Excerpts from a dataset
=== Begin Enclosure ===

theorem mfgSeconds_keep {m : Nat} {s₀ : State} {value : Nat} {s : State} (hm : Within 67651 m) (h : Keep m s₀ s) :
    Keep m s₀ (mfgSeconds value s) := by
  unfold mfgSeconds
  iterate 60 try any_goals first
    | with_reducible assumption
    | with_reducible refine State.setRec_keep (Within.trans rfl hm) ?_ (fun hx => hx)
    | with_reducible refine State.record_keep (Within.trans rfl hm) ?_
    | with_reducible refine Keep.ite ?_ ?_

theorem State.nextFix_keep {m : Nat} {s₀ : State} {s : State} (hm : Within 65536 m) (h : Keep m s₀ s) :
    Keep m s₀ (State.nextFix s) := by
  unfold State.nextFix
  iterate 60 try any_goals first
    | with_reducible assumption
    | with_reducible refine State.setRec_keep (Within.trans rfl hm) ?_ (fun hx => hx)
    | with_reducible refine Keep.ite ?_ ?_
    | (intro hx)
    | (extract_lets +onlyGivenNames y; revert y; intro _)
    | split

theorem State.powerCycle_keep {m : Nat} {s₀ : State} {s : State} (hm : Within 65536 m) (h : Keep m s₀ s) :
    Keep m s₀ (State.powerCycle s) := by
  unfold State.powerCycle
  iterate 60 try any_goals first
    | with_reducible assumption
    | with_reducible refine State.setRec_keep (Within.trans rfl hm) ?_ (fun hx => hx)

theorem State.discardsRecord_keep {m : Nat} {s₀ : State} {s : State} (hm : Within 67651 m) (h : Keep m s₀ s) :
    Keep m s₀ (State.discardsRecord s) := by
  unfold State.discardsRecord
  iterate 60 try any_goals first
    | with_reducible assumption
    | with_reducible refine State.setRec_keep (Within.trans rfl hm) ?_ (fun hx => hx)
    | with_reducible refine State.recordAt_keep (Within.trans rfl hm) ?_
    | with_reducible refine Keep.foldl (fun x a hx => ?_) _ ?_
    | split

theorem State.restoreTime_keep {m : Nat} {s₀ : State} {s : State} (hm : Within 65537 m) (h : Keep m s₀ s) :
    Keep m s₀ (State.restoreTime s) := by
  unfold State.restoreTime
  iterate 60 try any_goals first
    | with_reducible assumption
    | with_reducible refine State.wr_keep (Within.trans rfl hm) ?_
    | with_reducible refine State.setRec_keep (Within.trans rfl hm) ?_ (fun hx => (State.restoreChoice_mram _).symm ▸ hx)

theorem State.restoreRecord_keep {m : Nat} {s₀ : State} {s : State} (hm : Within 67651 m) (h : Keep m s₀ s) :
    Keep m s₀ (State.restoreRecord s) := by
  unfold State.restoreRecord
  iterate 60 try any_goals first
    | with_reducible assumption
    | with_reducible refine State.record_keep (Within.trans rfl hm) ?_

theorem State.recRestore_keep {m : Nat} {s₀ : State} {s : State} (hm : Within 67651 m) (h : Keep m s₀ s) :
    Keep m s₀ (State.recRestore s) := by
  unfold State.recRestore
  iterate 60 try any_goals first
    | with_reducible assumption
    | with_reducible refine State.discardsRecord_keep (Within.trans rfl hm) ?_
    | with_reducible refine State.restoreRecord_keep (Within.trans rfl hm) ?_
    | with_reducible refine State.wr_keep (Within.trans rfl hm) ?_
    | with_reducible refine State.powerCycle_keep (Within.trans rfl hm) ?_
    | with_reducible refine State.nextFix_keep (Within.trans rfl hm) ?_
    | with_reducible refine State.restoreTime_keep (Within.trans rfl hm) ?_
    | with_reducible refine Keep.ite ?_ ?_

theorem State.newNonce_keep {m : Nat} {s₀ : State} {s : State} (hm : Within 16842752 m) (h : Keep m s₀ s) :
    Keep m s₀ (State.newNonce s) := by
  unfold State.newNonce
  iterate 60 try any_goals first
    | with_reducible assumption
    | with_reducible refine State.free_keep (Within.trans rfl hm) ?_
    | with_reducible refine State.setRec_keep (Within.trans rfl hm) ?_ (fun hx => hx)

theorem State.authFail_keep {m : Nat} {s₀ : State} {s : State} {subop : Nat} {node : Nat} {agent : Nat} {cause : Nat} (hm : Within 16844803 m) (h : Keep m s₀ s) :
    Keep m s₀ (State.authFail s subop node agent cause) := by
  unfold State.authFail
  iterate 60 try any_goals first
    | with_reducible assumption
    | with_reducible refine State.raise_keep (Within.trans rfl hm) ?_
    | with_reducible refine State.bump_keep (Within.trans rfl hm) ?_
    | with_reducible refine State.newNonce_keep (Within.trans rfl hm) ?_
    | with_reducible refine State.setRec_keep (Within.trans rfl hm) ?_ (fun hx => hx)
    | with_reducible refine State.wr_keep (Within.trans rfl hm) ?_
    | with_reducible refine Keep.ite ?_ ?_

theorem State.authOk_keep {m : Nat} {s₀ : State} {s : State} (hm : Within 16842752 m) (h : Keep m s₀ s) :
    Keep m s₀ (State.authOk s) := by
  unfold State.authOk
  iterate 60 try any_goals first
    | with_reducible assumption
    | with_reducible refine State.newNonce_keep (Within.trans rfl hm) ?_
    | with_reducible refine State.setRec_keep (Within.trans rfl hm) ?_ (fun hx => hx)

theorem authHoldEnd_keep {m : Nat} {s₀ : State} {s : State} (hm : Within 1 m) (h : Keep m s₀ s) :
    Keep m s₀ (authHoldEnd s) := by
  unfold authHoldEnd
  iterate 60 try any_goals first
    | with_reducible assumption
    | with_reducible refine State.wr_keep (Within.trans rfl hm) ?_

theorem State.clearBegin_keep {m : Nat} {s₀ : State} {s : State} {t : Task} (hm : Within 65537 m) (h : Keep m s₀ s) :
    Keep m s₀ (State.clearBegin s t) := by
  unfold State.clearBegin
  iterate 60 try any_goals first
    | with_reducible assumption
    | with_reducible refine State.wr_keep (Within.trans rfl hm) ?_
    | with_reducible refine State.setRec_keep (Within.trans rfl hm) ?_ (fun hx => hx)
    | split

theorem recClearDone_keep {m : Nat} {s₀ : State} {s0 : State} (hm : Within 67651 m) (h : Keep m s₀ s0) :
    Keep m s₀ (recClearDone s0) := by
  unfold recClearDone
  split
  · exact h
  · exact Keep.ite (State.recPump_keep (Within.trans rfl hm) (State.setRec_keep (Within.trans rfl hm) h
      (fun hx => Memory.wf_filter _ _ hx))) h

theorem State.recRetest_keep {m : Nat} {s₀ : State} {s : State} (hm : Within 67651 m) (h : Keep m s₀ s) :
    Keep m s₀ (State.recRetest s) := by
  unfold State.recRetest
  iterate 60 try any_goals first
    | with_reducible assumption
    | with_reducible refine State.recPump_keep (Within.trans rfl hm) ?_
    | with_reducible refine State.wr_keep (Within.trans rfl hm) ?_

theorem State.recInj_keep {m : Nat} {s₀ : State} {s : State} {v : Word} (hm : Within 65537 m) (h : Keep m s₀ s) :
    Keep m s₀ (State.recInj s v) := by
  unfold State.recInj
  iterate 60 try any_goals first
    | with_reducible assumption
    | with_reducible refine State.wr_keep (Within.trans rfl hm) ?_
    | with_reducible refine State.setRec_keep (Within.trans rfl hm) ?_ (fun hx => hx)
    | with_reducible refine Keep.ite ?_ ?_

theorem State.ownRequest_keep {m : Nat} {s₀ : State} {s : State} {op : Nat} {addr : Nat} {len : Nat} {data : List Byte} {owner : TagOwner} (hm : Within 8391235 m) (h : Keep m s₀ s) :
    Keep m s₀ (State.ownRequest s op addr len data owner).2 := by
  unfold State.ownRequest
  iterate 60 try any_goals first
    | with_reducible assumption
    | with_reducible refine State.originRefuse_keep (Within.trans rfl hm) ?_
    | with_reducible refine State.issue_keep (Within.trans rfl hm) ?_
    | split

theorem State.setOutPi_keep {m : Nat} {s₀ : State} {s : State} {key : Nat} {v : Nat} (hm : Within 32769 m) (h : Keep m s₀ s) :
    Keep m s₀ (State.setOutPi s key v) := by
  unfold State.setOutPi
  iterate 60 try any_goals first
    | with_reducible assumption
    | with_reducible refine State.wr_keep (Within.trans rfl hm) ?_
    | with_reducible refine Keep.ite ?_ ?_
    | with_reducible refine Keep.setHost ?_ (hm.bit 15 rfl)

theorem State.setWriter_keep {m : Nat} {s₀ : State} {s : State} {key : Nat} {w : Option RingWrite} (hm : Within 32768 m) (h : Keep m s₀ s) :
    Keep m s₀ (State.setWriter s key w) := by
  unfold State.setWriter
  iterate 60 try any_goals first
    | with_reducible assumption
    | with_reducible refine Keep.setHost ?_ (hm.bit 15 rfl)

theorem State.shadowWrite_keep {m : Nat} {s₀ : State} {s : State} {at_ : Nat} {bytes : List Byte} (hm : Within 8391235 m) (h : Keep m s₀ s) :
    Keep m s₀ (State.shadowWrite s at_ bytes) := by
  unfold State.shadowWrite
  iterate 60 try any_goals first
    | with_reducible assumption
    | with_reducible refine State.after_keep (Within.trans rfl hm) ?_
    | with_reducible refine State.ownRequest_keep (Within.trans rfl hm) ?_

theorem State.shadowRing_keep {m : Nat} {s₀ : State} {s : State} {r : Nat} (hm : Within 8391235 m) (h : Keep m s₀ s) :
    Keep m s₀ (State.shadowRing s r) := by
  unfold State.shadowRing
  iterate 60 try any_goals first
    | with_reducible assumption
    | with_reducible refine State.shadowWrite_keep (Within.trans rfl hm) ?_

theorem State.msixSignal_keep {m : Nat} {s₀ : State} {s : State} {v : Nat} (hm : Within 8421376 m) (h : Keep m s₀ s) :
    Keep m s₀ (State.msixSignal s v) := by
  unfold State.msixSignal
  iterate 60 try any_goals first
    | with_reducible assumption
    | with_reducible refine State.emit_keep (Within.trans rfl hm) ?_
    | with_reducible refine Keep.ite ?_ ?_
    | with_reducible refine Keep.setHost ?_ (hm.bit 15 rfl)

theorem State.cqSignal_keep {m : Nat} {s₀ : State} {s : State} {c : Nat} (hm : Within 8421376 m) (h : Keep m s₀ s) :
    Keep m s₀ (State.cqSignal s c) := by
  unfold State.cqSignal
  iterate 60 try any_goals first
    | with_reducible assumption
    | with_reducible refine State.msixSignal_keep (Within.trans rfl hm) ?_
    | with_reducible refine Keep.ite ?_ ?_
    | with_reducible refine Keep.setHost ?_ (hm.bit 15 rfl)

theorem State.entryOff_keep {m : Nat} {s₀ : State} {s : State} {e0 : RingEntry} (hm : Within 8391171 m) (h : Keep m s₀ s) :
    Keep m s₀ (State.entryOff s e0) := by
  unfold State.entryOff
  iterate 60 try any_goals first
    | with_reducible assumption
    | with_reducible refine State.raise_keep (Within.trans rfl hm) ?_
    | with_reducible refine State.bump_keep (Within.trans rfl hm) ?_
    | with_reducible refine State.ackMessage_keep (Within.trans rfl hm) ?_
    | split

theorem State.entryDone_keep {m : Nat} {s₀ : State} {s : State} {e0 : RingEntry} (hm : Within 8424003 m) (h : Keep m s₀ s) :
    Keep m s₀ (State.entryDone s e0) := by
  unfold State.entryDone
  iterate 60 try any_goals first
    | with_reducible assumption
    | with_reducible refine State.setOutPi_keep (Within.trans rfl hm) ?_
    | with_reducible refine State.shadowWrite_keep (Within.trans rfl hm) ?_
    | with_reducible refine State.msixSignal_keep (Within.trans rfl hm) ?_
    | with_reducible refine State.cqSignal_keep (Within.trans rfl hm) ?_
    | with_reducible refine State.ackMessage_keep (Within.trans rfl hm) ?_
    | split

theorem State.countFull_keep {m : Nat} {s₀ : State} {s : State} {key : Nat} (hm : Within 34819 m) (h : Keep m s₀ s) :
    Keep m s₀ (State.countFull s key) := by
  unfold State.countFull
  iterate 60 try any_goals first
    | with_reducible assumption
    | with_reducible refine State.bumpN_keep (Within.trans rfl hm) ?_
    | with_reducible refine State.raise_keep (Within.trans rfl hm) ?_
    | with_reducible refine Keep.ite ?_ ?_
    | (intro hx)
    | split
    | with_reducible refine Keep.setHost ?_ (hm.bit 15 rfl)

=== End Enclosure ===
=== Begin Enclosure ===

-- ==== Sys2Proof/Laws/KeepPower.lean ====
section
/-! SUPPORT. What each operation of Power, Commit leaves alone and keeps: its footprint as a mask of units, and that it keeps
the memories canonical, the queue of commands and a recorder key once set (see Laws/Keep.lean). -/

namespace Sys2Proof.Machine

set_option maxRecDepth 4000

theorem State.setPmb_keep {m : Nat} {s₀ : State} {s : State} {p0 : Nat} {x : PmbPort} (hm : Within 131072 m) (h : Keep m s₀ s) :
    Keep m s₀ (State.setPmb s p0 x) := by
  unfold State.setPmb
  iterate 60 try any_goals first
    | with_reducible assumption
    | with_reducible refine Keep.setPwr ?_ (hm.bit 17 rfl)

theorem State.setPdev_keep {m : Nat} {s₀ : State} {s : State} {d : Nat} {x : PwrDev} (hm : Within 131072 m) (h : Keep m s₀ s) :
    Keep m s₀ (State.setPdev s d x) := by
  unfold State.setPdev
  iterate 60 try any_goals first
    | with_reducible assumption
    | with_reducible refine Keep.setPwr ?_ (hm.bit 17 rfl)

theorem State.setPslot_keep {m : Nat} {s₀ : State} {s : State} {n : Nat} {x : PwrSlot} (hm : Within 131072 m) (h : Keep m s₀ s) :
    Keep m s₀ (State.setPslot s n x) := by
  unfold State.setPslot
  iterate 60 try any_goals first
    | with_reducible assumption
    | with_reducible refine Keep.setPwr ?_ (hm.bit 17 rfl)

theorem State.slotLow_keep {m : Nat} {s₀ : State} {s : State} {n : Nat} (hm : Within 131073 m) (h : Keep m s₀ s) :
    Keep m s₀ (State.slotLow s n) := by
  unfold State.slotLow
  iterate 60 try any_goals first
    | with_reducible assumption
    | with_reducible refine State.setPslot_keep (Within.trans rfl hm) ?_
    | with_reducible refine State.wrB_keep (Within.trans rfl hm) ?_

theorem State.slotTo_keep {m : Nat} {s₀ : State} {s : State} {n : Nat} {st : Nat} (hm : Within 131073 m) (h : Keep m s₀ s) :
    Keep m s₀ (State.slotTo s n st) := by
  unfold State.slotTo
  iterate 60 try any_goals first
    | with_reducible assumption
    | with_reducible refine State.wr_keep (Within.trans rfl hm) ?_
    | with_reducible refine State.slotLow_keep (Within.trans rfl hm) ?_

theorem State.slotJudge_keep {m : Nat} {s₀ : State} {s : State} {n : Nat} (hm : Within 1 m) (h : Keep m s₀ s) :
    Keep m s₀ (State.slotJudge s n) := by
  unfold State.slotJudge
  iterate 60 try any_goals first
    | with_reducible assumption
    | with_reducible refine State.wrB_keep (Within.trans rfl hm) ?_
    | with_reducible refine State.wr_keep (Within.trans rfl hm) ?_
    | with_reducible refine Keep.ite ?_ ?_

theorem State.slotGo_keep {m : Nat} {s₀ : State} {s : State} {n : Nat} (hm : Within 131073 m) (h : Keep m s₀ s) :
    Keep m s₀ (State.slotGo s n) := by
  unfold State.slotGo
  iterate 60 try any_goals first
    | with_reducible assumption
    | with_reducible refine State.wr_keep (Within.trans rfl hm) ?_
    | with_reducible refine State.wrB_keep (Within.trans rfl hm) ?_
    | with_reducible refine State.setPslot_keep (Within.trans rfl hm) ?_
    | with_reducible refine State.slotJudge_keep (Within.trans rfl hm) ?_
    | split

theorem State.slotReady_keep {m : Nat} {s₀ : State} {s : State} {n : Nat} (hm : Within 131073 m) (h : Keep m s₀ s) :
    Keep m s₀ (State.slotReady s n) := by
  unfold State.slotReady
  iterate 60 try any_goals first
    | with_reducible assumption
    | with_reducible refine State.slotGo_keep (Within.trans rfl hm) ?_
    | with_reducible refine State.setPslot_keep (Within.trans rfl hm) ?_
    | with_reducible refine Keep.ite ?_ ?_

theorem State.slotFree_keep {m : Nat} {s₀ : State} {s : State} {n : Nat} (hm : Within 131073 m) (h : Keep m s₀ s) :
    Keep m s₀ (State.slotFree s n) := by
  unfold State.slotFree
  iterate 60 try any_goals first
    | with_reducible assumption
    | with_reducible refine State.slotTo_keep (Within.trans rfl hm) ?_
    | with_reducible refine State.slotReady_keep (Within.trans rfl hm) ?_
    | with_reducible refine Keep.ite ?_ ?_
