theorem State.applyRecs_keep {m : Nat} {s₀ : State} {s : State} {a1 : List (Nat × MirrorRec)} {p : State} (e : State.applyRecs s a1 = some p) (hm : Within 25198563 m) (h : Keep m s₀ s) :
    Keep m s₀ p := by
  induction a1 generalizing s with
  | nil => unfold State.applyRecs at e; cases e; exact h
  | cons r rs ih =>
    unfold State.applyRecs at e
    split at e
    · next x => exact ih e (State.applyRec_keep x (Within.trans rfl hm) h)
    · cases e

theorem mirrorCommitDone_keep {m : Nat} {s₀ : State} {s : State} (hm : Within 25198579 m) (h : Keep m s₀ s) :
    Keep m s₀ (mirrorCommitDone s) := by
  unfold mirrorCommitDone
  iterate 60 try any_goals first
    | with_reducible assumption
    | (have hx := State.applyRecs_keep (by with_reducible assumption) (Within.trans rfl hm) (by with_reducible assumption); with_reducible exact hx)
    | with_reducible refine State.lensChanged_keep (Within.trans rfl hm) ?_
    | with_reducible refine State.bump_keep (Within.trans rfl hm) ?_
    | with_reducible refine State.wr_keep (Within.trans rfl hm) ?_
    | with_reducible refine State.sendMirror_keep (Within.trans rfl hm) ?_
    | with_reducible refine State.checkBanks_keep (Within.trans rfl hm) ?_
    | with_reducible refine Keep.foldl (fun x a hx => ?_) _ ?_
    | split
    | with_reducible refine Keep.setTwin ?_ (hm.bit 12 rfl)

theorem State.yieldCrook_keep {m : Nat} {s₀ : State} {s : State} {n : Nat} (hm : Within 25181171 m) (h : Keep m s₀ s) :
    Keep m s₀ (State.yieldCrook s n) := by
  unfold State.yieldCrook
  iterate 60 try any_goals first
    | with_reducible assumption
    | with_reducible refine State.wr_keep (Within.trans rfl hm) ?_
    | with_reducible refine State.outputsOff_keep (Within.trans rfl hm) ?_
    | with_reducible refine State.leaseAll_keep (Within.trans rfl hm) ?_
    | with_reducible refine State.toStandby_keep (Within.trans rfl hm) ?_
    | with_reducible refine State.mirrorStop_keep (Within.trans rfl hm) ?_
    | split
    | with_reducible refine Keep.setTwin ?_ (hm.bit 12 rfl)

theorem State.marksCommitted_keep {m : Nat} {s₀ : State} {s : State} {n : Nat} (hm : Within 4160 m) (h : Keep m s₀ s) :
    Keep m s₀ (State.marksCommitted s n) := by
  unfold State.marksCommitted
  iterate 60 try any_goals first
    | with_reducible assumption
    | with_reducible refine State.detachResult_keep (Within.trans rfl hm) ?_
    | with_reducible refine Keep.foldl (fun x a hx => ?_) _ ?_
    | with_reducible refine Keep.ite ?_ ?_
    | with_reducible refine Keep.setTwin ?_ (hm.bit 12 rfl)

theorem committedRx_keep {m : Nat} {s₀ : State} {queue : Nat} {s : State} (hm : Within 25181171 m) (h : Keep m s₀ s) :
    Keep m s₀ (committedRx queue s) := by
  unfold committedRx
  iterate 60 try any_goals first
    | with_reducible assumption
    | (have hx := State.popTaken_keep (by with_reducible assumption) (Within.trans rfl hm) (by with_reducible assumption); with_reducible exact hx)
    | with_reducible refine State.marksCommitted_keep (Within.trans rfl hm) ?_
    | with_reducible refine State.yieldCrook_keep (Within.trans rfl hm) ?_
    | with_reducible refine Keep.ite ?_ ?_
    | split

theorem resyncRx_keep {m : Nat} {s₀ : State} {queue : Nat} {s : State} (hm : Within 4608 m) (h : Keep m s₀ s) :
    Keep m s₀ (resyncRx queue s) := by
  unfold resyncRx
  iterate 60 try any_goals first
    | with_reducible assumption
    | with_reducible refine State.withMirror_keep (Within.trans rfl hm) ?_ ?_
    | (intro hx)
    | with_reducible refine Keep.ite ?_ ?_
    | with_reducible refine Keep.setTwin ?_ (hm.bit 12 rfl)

=== End Enclosure ===

→ **What to work on**: When you reach the line containing "State.detachResult_keep (Within.trans rfl hm) ?_" in the data above, start copying exactly, and stop after the line containing "Within 4608 m)".

→ **Solution**:
    | with_reducible refine State.detachResult_keep (Within.trans rfl hm) ?_
    | with_reducible refine Keep.foldl (fun x a hx => ?_) _ ?_
    | with_reducible refine Keep.ite ?_ ?_
    | with_reducible refine Keep.setTwin ?_ (hm.bit 12 rfl)

theorem committedRx_keep {m : Nat} {s₀ : State} {queue : Nat} {s : State} (hm : Within 25181171 m) (h : Keep m s₀ s) :
    Keep m s₀ (committedRx queue s) := by
  unfold committedRx
  iterate 60 try any_goals first
    | with_reducible assumption
    | (have hx := State.popTaken_keep (by with_reducible assumption) (Within.trans rfl hm) (by with_reducible assumption); with_reducible exact hx)
    | with_reducible refine State.marksCommitted_keep (Within.trans rfl hm) ?_
    | with_reducible refine State.yieldCrook_keep (Within.trans rfl hm) ?_
    | with_reducible refine Keep.ite ?_ ?_
    | split

theorem resyncRx_keep {m : Nat} {s₀ : State} {queue : Nat} {s : State} (hm : Within 4608 m) (h : Keep m s₀ s) :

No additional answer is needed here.